Background
Shallow sediment (< 1000 m below the seafloor) along modern continental margins hosts enormous quantities of low molecular weight hydrocarbons (mostly methane, CH4) that exist as free (gas) bubbles, clathrates (or gas hydrates), or dissolved in water. The total amount and correct distribution of these hydrocarbons at present-day remain wildly unconstrained, principally because of current complications regarding means to detect, to quantify, and to explain. This problem only magnifies over geologic time, which necessarily forces consideration of past variations in sea level, ocean temperature, and carbon fluxes to and from the seafloor. In any case, gas in marine sediments has become an increasingly fascinating topic across a broad spectrum of geo- and bio-sciences.
The Gas in Marine Sediments (GIMS) conference series (Table 1), initiated in 1990 by the Shallow Gas Group, was intended to stimulate an awareness of shallow gas and gas-related features (e.g., seepages and pockmarks) within the wider community. GIMS meetings, held approximately every 2 years (Table 1), provide an opportunity for scientists and engineers spanning multiple disciplines to share cutting-edge knowledge in a welcoming environment. During early conferences, there was a concerted effort to foster east-west relationships by encouraging the participation of colleagues from the Eastern Bloc. This goal of facilitating interdisciplinary and international cooperation, as well as publishing key and diverse work continues. Here, we introduce the fourteenth conference (GIMS-14), held in Haifa, Israel (October 14–20, 2018), which led to some interesting papers and key ideas. A Web site for the meeting, including the program and other details, can be found at http://gims14.haifa.ac.il/.
Rationale for a Haifa meeting
At the end of GIMS-13 in Tromsø, Haifa was proposed and selected as the location for GIMS-14. To an outsider unfamiliar with the history, the Mediterranean coast of northern Israel probably seems about as odd for an international conference on gas in marine sediment as the Norwegian Arctic. However, the choice was strategic. Obviously, the region has a long historical interest in oceanography, where many introductory textbooks begin with the Phoenicians.

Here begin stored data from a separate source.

@[simp] theorem State.modTb_now (f : Timebase → Timebase) : (s.modTb f).now = s.now := rfl
@[simp] theorem State.modTb_pending (f : Timebase → Timebase) : (s.modTb f).pending = s.pending := rfl
@[simp] theorem State.modTb_dict (f : Timebase → Timebase) : (s.modTb f).dict = s.dict := rfl
@[simp] theorem State.modTb_ctl (f : Timebase → Timebase) : (s.modTb f).ctl = s.ctl := rfl
@[simp] theorem State.modTb_odp (f : Timebase → Timebase) : (s.modTb f).odp = s.odp := rfl
@[simp] theorem State.modTb_rule (f : Timebase → Timebase) : (s.modTb f).rule = s.rule := rfl
@[simp] theorem State.modTb_tb (f : Timebase → Timebase) : (s.modTb f).tb = f s.tb := rfl
@[simp] theorem State.modTb_frames (f : Timebase → Timebase) : (s.modTb f).frames = s.frames := rfl
@[simp] theorem State.modTb_host (f : Timebase → Timebase) : (s.modTb f).host = s.host := rfl
@[simp] theorem State.modTb_world (f : Timebase → Timebase) : (s.modTb f).world = s.world := rfl
@[simp] theorem State.modTb_mem (f : Timebase → Timebase) : (s.modTb f).mem = s.mem := rfl
@[simp] theorem State.modTb_eng (f : Timebase → Timebase) : (s.modTb f).eng = s.eng := rfl
@[simp] theorem State.modTb_disp (f : Timebase → Timebase) : (s.modTb f).disp = s.disp := rfl
@[simp] theorem State.modTb_pub (f : Timebase → Timebase) : (s.modTb f).pub = s.pub := rfl
@[simp] theorem State.modTb_newel (f : Timebase → Timebase) : (s.modTb f).newel = s.newel := rfl
@[simp] theorem State.modTb_clocks (f : Timebase → Timebase) : (s.modTb f).clocks = s.clocks := rfl
@[simp] theorem State.modTb_power (f : Timebase → Timebase) : (s.modTb f).power = s.power := rfl
@[simp] theorem State.modTb_boot (f : Timebase → Timebase) : (s.modTb f).boot = s.boot := rfl
@[simp] theorem State.modTb_group (f : Timebase → Timebase) : (s.modTb f).group = s.group := rfl
@[simp] theorem State.modTb_det (f : Timebase → Timebase) : (s.modTb f).det = s.det := rfl
@[simp] theorem State.modTb_events (f : Timebase → Timebase) : (s.modTb f).events = s.events := rfl
@[simp] theorem State.modTb_wire (f : Timebase → Timebase) : (s.modTb f).wire = s.wire := rfl
@[simp] theorem State.modTb_draws (f : Timebase → Timebase) : (s.modTb f).draws = s.draws := rfl

@[simp] theorem State.modWork_now (n : Nat) (f : FrameWork → FrameWork) : (s.modWork n f).now = s.now := rfl
@[simp] theorem State.modWork_pending (n : Nat) (f : FrameWork → FrameWork) : (s.modWork n f).pending = s.pending := rfl
@[simp] theorem State.modWork_dict (n : Nat) (f : FrameWork → FrameWork) : (s.modWork n f).dict = s.dict := rfl
@[simp] theorem State.modWork_ctl (n : Nat) (f : FrameWork → FrameWork) : (s.modWork n f).ctl = s.ctl := rfl
@[simp] theorem State.modWork_odp (n : Nat) (f : FrameWork → FrameWork) : (s.modWork n f).odp = s.odp := rfl
@[simp] theorem State.modWork_rule (n : Nat) (f : FrameWork → FrameWork) : (s.modWork n f).rule = s.rule := rfl
@[simp] theorem State.modWork_tb (n : Nat) (f : FrameWork → FrameWork) : (s.modWork n f).tb = s.tb := rfl
@[simp] theorem State.modWork_frames (n : Nat) (f : FrameWork → FrameWork) : (s.modWork n f).frames = modFirst (fun w => w.frame == n) f s.frames := rfl
@[simp] theorem State.modWork_host (n : Nat) (f : FrameWork → FrameWork) : (s.modWork n f).host = s.host := rfl
@[simp] theorem State.modWork_world (n : Nat) (f : FrameWork → FrameWork) : (s.modWork n f).world = s.world := rfl
@[simp] theorem State.modWork_mem (n : Nat) (f : FrameWork → FrameWork) : (s.modWork n f).mem = s.mem := rfl
@[simp] theorem State.modWork_eng (n : Nat) (f : FrameWork → FrameWork) : (s.modWork n f).eng = s.eng := rfl
@[simp] theorem State.modWork_disp (n : Nat) (f : FrameWork → FrameWork) : (s.modWork n f).disp = s.disp := rfl
@[simp] theorem State.modWork_pub (n : Nat) (f : FrameWork → FrameWork) : (s.modWork n f).pub = s.pub := rfl
@[simp] theorem State.modWork_newel (n : Nat) (f : FrameWork → FrameWork) : (s.modWork n f).newel = s.newel := rfl
@[simp] theorem State.modWork_clocks (n : Nat) (f : FrameWork → FrameWork) : (s.modWork n f).clocks = s.clocks := rfl
@[simp] theorem State.modWork_power (n : Nat) (f : FrameWork → FrameWork) : (s.modWork n f).power = s.power := rfl
@[simp] theorem State.modWork_boot (n : Nat) (f : FrameWork → FrameWork) : (s.modWork n f).boot = s.boot := rfl
@[simp] theorem State.modWork_group (n : Nat) (f : FrameWork → FrameWork) : (s.modWork n f).group = s.group := rfl
@[simp] theorem State.modWork_det (n : Nat) (f : FrameWork → FrameWork) : (s.modWork n f).det = s.det := rfl
@[simp] theorem State.modWork_events (n : Nat) (f : FrameWork → FrameWork) : (s.modWork n f).events = s.events := rfl
@[simp] theorem State.modWork_wire (n : Nat) (f : FrameWork → FrameWork) : (s.modWork n f).wire = s.wire := rfl
@[simp] theorem State.modWork_draws (n : Nat) (f : FrameWork → FrameWork) : (s.modWork n f).draws = s.draws := rfl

In the last 15 years, though, the Leon Charney School of Marine Sciences at the University of Haifa has rapidly become a recognized institute for oceanographic studies, and world-class gas fields (e.g., Tamar and Leviathan) were discovered and developed offshore Israel. Indeed, these gas fields have changed the economy and energy usage in Israel considerably.
Like several past meetings in the series, GIMS-14 was relatively small (83 participants) but with a diverse group of individuals spanning 15 country affiliations and a wide range of interests (Fig. 1). Also consistent with past GIMS conferences, about 50% of the participants were students.

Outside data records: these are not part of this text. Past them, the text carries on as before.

theorem State.Ordered.passHold (h : s.Ordered) (frame : Nat) : (s.passHold frame).Ordered := by
  unfold State.passHold
  split
  · exact h
  exact (h.keep.raiseOpen ..).ite h.keep

theorem State.Ordered.landPins (h : s.Ordered) (frame status : Nat) : (s.landPins frame status).Ordered := by
  unfold State.landPins
  extract_lets s1 ok s2 p3
  have h : s2.Ordered := (((h.beginHold ..).ite (h.passHold ..)).ite h).setPins ..
  clear_value s2
  exact State.Ordered.driveSafe h.keep

theorem State.Ordered.endSpan (h : s.Ordered) : s.endSpan.Ordered :=
  have h := h.keep.dropCauses ..
  (h.dropCauses ..).ite h

theorem State.Ordered.judgeLockstep (h : s.Ordered) (frame : Nat) : (s.judgeLockstep frame).Ordered :=
  have h := h.keep
  (h.dropCauses ..).ite h

theorem State.Ordered.retirePlans (h : s.Ordered) (w : FrameWork) : (s.retirePlans w).Ordered :=
  have h := h.foldl fun _ _ h => (h.retireRefine ..).retireRecheck ..
  have h := h.foldl fun _ _ h => h.phaseReady ..
  h.foldl fun _ _ h => h.phaseReady ..

theorem State.Ordered.writeSlot (h : s.Ordered) (w : FrameWork) (body points : List Byte) : (s.writeSlot w body points).Ordered := by
  unfold State.writeSlot
  dsimp only
  split
  · exact h
  exact ((h.count ..).raise ..).ite h.keep

theorem State.Ordered.postPublication (h : s.Ordered) (record : List Byte) : (s.postPublication record).Ordered :=
  h.foldl fun _ _ h => (h.count ..).ite (h.ringPush ..)

theorem State.Ordered.sendPlan (h : s.Ordered) (w : FrameWork) (record : List Byte) (controls : List Control) : (s.sendPlan w record controls).Ordered :=
  (h.foldl fun _ _ h => h.sendSegments ..).ite h

theorem State.Ordered.remember (h : s.Ordered) (w : FrameWork) (controls : Option (List Control)) : (s.remember w controls).Ordered :=
  h.keep

theorem State.Ordered.publish (h : s.Ordered) (w : FrameWork) (x : Published) : (s.publish w x).Ordered := by
  unfold State.publish
  extract_lets status s1 s2 controls
  have h : s1.Ordered := h.count ..
  have h : s2.Ordered := h.ite ((h.raiseOpen ..).frameStatus ..)
  clear_value s2
  split
  · exact h
  extract_lets body sealed' record s3 s4 p5 s5 s6
  have h : s4.Ordered := (h.writeSlot ..).remember ..
  clear_value s4
  have h : s5.Ordered := h.keep
  exact (((h.postPublication ..).sendPlan ..).recordStep ..).phaseReady ..

theorem State.Ordered.writeMask (h : s.Ordered) (frame : Nat) : (s.writeMask frame).Ordered := by
  unfold State.writeMask
  split
  · exact h
  exact
    have h := h.keep
    h.ite (((h.count ..).ite h).raiseFor ..)

theorem State.Ordered.landPlan (h : s.Ordered) (w : FrameWork) : (s.landPlan w).Ordered := by
  unfold State.landPlan
  extract_lets final s1 s2
  have h : s2.Ordered := ((((h.count ..).frameStatus ..).choice ..).ite h).retirePlans ..
  split
  next out s3 e =>
  have h : s3.Ordered := .of e (h.sentryLanding ..)
  refine ((h.remember ..).phaseReady ..).ite ?_
  extract_lets plan
  clear_value plan
  split
  next version s4 e =>
  have h : s4.Ordered := by
    split at e
    · exact (Prod.mk.inj e).2 ▸ h
    · exact (Prod.mk.inj e).2 ▸ h.draw
  exact (h.publish ..).landPins ..

theorem State.Ordered.landFrame (h : s.Ordered) (w : FrameWork) : (s.landFrame w).Ordered := by
  unfold State.landFrame
  extract_lets s1 s2 s3 p4 s4 s5 p6 s6 s7 s8 p9 s9
  have h : s2.Ordered := (h.ite (h.atTick ..)).endSpan.judgeLockstep ..
  clear_value s2
  have h : s3.Ordered := (h.landPlan ..).ite (h.ite (h.remember ..)).driveSafe
  clear_value s3
  have h : s4.Ordered := by
    unfold s4
    split
    · exact h.keep
    · exact h
  clear_value s4
  have h : s5.Ordered := h.writeMask ..
  clear_value s5
  have h : s6.Ordered := h.keep
  have h : s8.Ordered := (h.cancelItems ..).modWork ..
  clear_value s8
  have h : s9.Ordered := by
    unfold s9
    split
    · exact h.keep.ite h
    · exact h
  exact h.pendRejoins.placeSlices ..

theorem State.Ordered.publicationFails (h : s.Ordered) (frame : Nat) : (s.publicationFails frame).Ordered :=
  have h := h.keep
  have h := (h.setPins ..).beginHold ..
  have h := ((h.count ..).raiseOpen ..).driveSafe
  (h.deviceFault ..).ite h

theorem execPublicationFailure_ordered (h : s.Ordered) : NextOrdered (execPublicationFailure s) := by
  unfold execPublicationFailure
  split
  · exact h
  exact (h.ite (h.atTick ..)).publicationFails ..

theorem execRelease_ordered (h : s.Ordered) (t slot generation : Nat) : NextOrdered (execRelease t slot generation s) := by
  have h := h.at t
  unfold execRelease
  generalize s.at t = s1 at h
  change State.Ordered _
  dsimp only
  split
  · exact h
  · exact h.ite (h.keep.ite (h.count ..))

end Sys2Proof.Machine
end

section
/-!
SUPPORT. The stores in order, continued: frames, service, memory errors and power.
-/
namespace Sys2Proof.Machine
open Sys2Proof

set_option Elab.async false

variable {s : State}

/-! Frame -/

theorem State.Ordered.releaseDue (h : s.Ordered) (now : Nat) : (s.releaseDue now).Ordered :=
  have h := h.keep
  h.foldl fun _ _ h => by
    split
    · exact (h.delayLoc ..).modItem ..
    · exact h

theorem State.Ordered.takeRole (h : s.Ordered) (role : Nat) : (s.takeRole role).Ordered := by
  unfold State.takeRole
  extract_lets pub group s1 group2 s2 s3
  have h : s1.Ordered := h.keep.ite h
  clear_value s1
  have h : s2.Ordered := State.Ordered.roleChanged h.keep
  clear_value s2
  have h : s3.Ordered := h.foldl fun _ _ h => h.sendGroup ..
  exact (h.count ..).raiseOpen ..

theorem State.Ordered.admitPeer (h : s.Ordered) (c : Nat) : (s.admitPeer c).Ordered := by
  unfold State.admitPeer
  extract_lets p s1 g1 s2 g2 s3
  refine h.ite ?_
  have h : s1.Ordered := ((h.modPeer ..).count ..).raise ..
  clear_value s1
  have h : s2.Ordered := (State.Ordered.clearCause h.keep ..).ite h
  clear_value s2
  have k : s3.Ordered := h.keep
  exact (k.foldl fun _ _ h => h.mirror ..).ite h

theorem State.Ordered.clearPeers (h : s.Ordered) : s.clearPeers.Ordered :=
  (h.clearCause ..).ite h

theorem State.Ordered.groupTick (h : s.Ordered) : s.groupTick.Ordered := by
  unfold State.groupTick
  extract_lets g1 s1 s2 digest g2
  have h : s1.Ordered := by
    unfold s1
    split
    · exact State.Ordered.roleChanged h.keep
    · exact State.Ordered.takeRole h.keep _
    · exact h
  clear_value s1
  have h : s2.Ordered := (State.Ordered.foldl h fun _ _ h => h.admitPeer ..).clearPeers
  exact h.keep

theorem State.Ordered.beginFrame (h : s.Ordered) (n : Nat) : (s.beginFrame n).Ordered := by
  unfold State.beginFrame
  extract_lets s1 s2 world s3 carry det s4 fresh
  have h : s2.Ordered := ((h.dropRunAhead.ite h).dropFrames ..).keepDigests ..
  clear_value s2
  have h : s3.Ordered := { h with streams := h.mapStreams fun _ k => k }
  clear_value s3
  have h : s4.Ordered := h.keep
  clear_value s4
  exact h.dropRunAhead.ite ((h.modWork ..).ite h.keep)

theorem State.Ordered.schedule (h : s.Ordered) {n : Nat} {t : State} (e : s.schedule = some (n, t)) : t.Ordered := by
  unfold State.schedule at e
  dsimp only at e
  split at e
  · cases e
  split at e
  · cases e
  split at e
  · obtain ⟨-, rfl⟩ := Prod.mk.inj (Option.some.inj e)
    exact ((h.modTb ..).ite ((h.modTb ..).count ..)).raise ..
  · obtain ⟨-, rfl⟩ := Prod.mk.inj (Option.some.inj e)
    exact h.modTb ..

theorem execFrameTick_ordered (h : s.Ordered) : NextOrdered (execFrameTick s) := by
  refine State.Ordered.ite h ?_
  split
  · exact h
  next n s1 e =>
  have h := h.schedule e
  extract_lets k2 d2 s2 set s3 s4
  have h : s2.Ordered := State.Ordered.finishOld (State.Ordered.keep (h.tickAt n)) _
  clear_value s2
  have h : s3.Ordered := (h.beginFilters.ite h).commitAt ..
  have h : s4.Ordered := (h.enterService ..).ite h
  exact ((h.remapLanes.releaseDue ..).groupTick).beginFrame ..

theorem execProgramReload_ordered (h : s.Ordered) (ingress : Bool) (number : Nat) : NextOrdered (execProgramReload ingress number s) := by
  unfold execProgramReload
  split
  · exact (h.modStream ..).ite h
  split
  · exact (h.modUnit ..).ite h
  exact h

theorem State.Ordered.sentryApply (h : s.Ordered) (p : SentryHeld) : (s.sentryApply p).Ordered :=
  h.keep

theorem State.Ordered.sentrySeal (h : s.Ordered) (frame mapFrame now landing : Nat) (start : StartState) : (s.sentrySeal frame mapFrame now landing start).Ordered := by
  unfold State.sentrySeal
  extract_lets n1 s1 due n2 s2 s3 sources drawn n4
  have h : s1.Ordered := h.ite h.keep
  clear_value s1
  have h : s2.Ordered := h.keep
  clear_value s2
  have h : s3.Ordered := h.foldl fun _ _ h => (h.sentryApply ..).ite (h.count ..)
  exact h.keep

theorem State.Ordered.beginCompare (h : s.Ordered) (frame : Nat) (run sealedV : Version) : (s.beginCompare frame run sealedV).Ordered := by
  unfold State.beginCompare
  extract_lets noKeep b keysOf undone all reversioned w1 s1 s2 s3 s4 d5 s5 s6
  have h : s1.Ordered := h.keep
  clear_value s1
  have h : s2.Ordered := (h.choice ..).ite h
  have h : s3.Ordered := h.modVersion ..
  have h : s4.Ordered := (h.cancelItems ..).ite h
  clear_value s4
  have h : s5.Ordered := h.keep
  have h : s6.Ordered := h.ite (h.count ..)
  exact h.modVersion ..

theorem State.Ordered.sealSources (h : s.Ordered) (frame now : Nat) : (s.sealSources frame now).2.2.Ordered := by
  unfold State.sealSources
  extract_lets left opened w1 s1 s2 s3 egoN egoPay s4 ego w5 s5 s6 test payloads s7
  have h : s1.Ordered := h.keep
  clear_value s1
  have h : s2.Ordered := h.foldl fun _ x h => h.deferDelta ..
  have h : s3.Ordered := h.foldl fun _ x h => h.holdPacket ..
  have h : s4.Ordered := h.takeStream ..
  clear_value s4
  have h : s5.Ordered := h.keep
  have h : s6.Ordered := by
    unfold s6
    generalize ego = found
    split
    · exact h.newMapFrame _
    · exact h
  clear_value s6
  have h : s7.Ordered := h.foldl fun _ _ h => h.ite (h.takeStream ..)
  split
  next stale s8 e => exact .of e ((h.expireAgents ..).sealStale ..)

theorem State.Ordered.sealVersion (h : s.Ordered) (frame now stale : Nat) (inp : Inputs) (reinit : Bool) : (s.sealVersion frame now stale inp reinit).2.Ordered := by
  unfold State.sealVersion
  extract_lets run number egoStale v w1 s1 s2 s3 w4
  have h : s1.Ordered := h.keep
  clear_value s1
  have h : s2.Ordered := (h.showVersion ..).count ..
  have h : s3.Ordered := by
    unfold s3
    generalize run = found
    split
    · exact h.beginCompare ..
    · exact h
  exact h.keep

theorem State.Ordered.sendCheckpoint (h : s.Ordered) (frame : Nat) : (s.sendCheckpoint frame).Ordered := by
  unfold State.sendCheckpoint
  split
  · exact h
  exact h.makeImage.keep.sendSegments ..

theorem State.Ordered.takeDumps (h : s.Ordered) (frame : Nat) : (s.takeDumps frame).Ordered :=
  h.foldl fun _ _ h => h.makeImage.keep

theorem State.Ordered.sealFrame (h : s.Ordered) (w : FrameWork) : (s.sealFrame w).Ordered := by
  unfold State.sealFrame
  extract_lets now landing s1 carried
  have h : s1.Ordered := (h.sendCheckpoint ..).takeDumps ..
  clear_value s1
  split
  next stale payloads s2 e =>
  have h : s2.Ordered := by
    have k := h.sealSources w.frame now
    rwa [e] at k
  split
  next start reinit e3 =>
  extract_lets s3 w4 s4 inp s5
  have h : s3.Ordered := h.sentrySeal ..
  clear_value s3
  have h : s4.Ordered := h.keep
  have h : s5.Ordered := h.overflowAgents ..
  clear_value s5
  split
  next v s6 e4 =>
  have h : s6.Ordered := .of e4 (h.sealVersion ..)
  exact ((((h.openWork ..).reportContinuation ..).recordStep ..).phaseReady ..).retireVersions.feedTiles

theorem execSeal_ordered (h : s.Ordered) : NextOrdered (execSeal s) := by
  unfold execSeal
  split
  · exact h
  exact h.ite ((h.ite (h.atTick ..)).sealFrame ..)

theorem execRunaheadTileCompare_ordered (h : s.Ordered) : NextOrdered (execRunaheadTileCompare s) := by
  unfold execRunaheadTileCompare
  split
  · split
    · exact h
    exact
      have h := h.keep
      have h := h.modVersion ..
      have h := h.ite (h.count ..)
      (h.ite (h.count ..)).feedTiles
  exact h

theorem State.Ordered.claimItems (h : s.Ordered) (frame : Nat) (p : Nat → Bool) : (s.claimItems frame p).Ordered :=
  h.keep.settleItems

theorem State.Ordered.squashItems (h : s.Ordered) (frame : Nat) (p : Nat → Bool) : (s.squashItems frame p).Ordered :=
  have h := h.keep
  h.ite (h.count ..)

theorem State.Ordered.holdItems (h : s.Ordered) (frame : Nat) (p : Nat → Bool) : (s.holdItems frame p).Ordered :=
  h.keep

theorem State.Ordered.commitPoint (h : s.Ordered) (w : FrameWork) : (s.commitPoint w).Ordered :=
  have h := h.keep
  have h := h.modWork ..
  ((((((h.count ..).raiseOpen ..).squashItems ..).ite ((h.holdItems ..).claimItems ..)).disposeAll ..).issueMissing ..).goRounds ..

theorem execRunaheadCommitPoint_ordered (h : s.Ordered) : NextOrdered (execRunaheadCommitPoint s) := by
  unfold execRunaheadCommitPoint
  split
  · exact ((h.commitPoint ..).retireVersions).ite h
  exact h

theorem execTileJob_ordered (h : s.Ordered) (lane : Nat) : NextOrdered (execTileJob lane s) := by
  unfold execTileJob
  split
  · exact h
  exact
    have h := h.commitItem ..
    h.ite (h.runTileJob ..)

theorem State.Ordered.buildSteps (h : s.Ordered) (v : Version) : (s.buildSteps v).Ordered :=
  (h.foldl fun _ _ h => h.ite (h.recordStep ..)).phaseReady ..

theorem State.Ordered.publishVersion (h : s.Ordered) (v : Version) : (s.publishVersion v).Ordered :=
  have h := h.modVersion ..
  ((((((h.ite (h.buildSteps ..)).shipVersion ..).settleItems).issueMissing ..).goRounds ..).retireVersions).startDelta

theorem execMapReady_ordered (h : s.Ordered) : NextOrdered (execMapReady s) := by
  unfold execMapReady
  split
  · exact h
  exact h.publishVersion ..

theorem State.Ordered.policyAbsent (h : s.Ordered) (frame : Nat) : (s.policyAbsent frame).Ordered :=
  ((((h.modWork ..).raiseOpen ..).disturb ..).completeRound0 ..).goRounds ..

Field trips have been an important tradition of GIMS meetings, both to gain camaraderie amongst colleagues and to examine the science of mutual interest. The conference included city tours of Haifa and Jerusalem. More relevant to science, a 1-day field trip, including a cruise, focused on Lake Kinneret (Sea of Galilee), the lowest freshwater lake on Earth at ~ 215 m below sea level (Fig. 2). This water body lies in one of the pull-apart basins of the Dead Sea Transform fault system, and because of climate and hydrography, sediments contain abundant gas (mostly CH4). Field-trip participants saw a hands-on demonstration of methane emission from gassy sediments when weighted lines were sunk into sediment and bubbles emerged.
Special issue overview
This special issue of Geo-Marine Letters includes 10 contributions highlighting the diversity of topics presented at GIMS-14. The first group of papers focuses on gas emissions from the seafloor. The distribution of hydrocarbon gasses is examined from the Tatar Strait of the northern Sea of Japan (Yatsuk et al. 2020), indicating a large-scale degassing zone that coincides with a variety of free gas indicators. Römer et al. (2020) examine gas bubble emissions from the Black Sea and show how almost all free gas flares are limited to below depths of 100-m depth. They suggest that these gasses dissolve into the water column at these depths and contribute significantly toward the Black Sea’s anoxic character. Chen et al. (2020) describe high-resolution bathymetry of the seafloor of southwestern Taiwan, and a new type of pockmark, comet-shaped depressions, forming from discrete degassing events associated with large earthquakes. Baranov et al. (2020) examine cold methane seeps from the shelf of the Laptev Sea and report on the shallow water seep fauna of the Siberian Arctic for the first time. Faults determine seep sites, where the community structures are related to extreme oligotrophic conditions local to the area.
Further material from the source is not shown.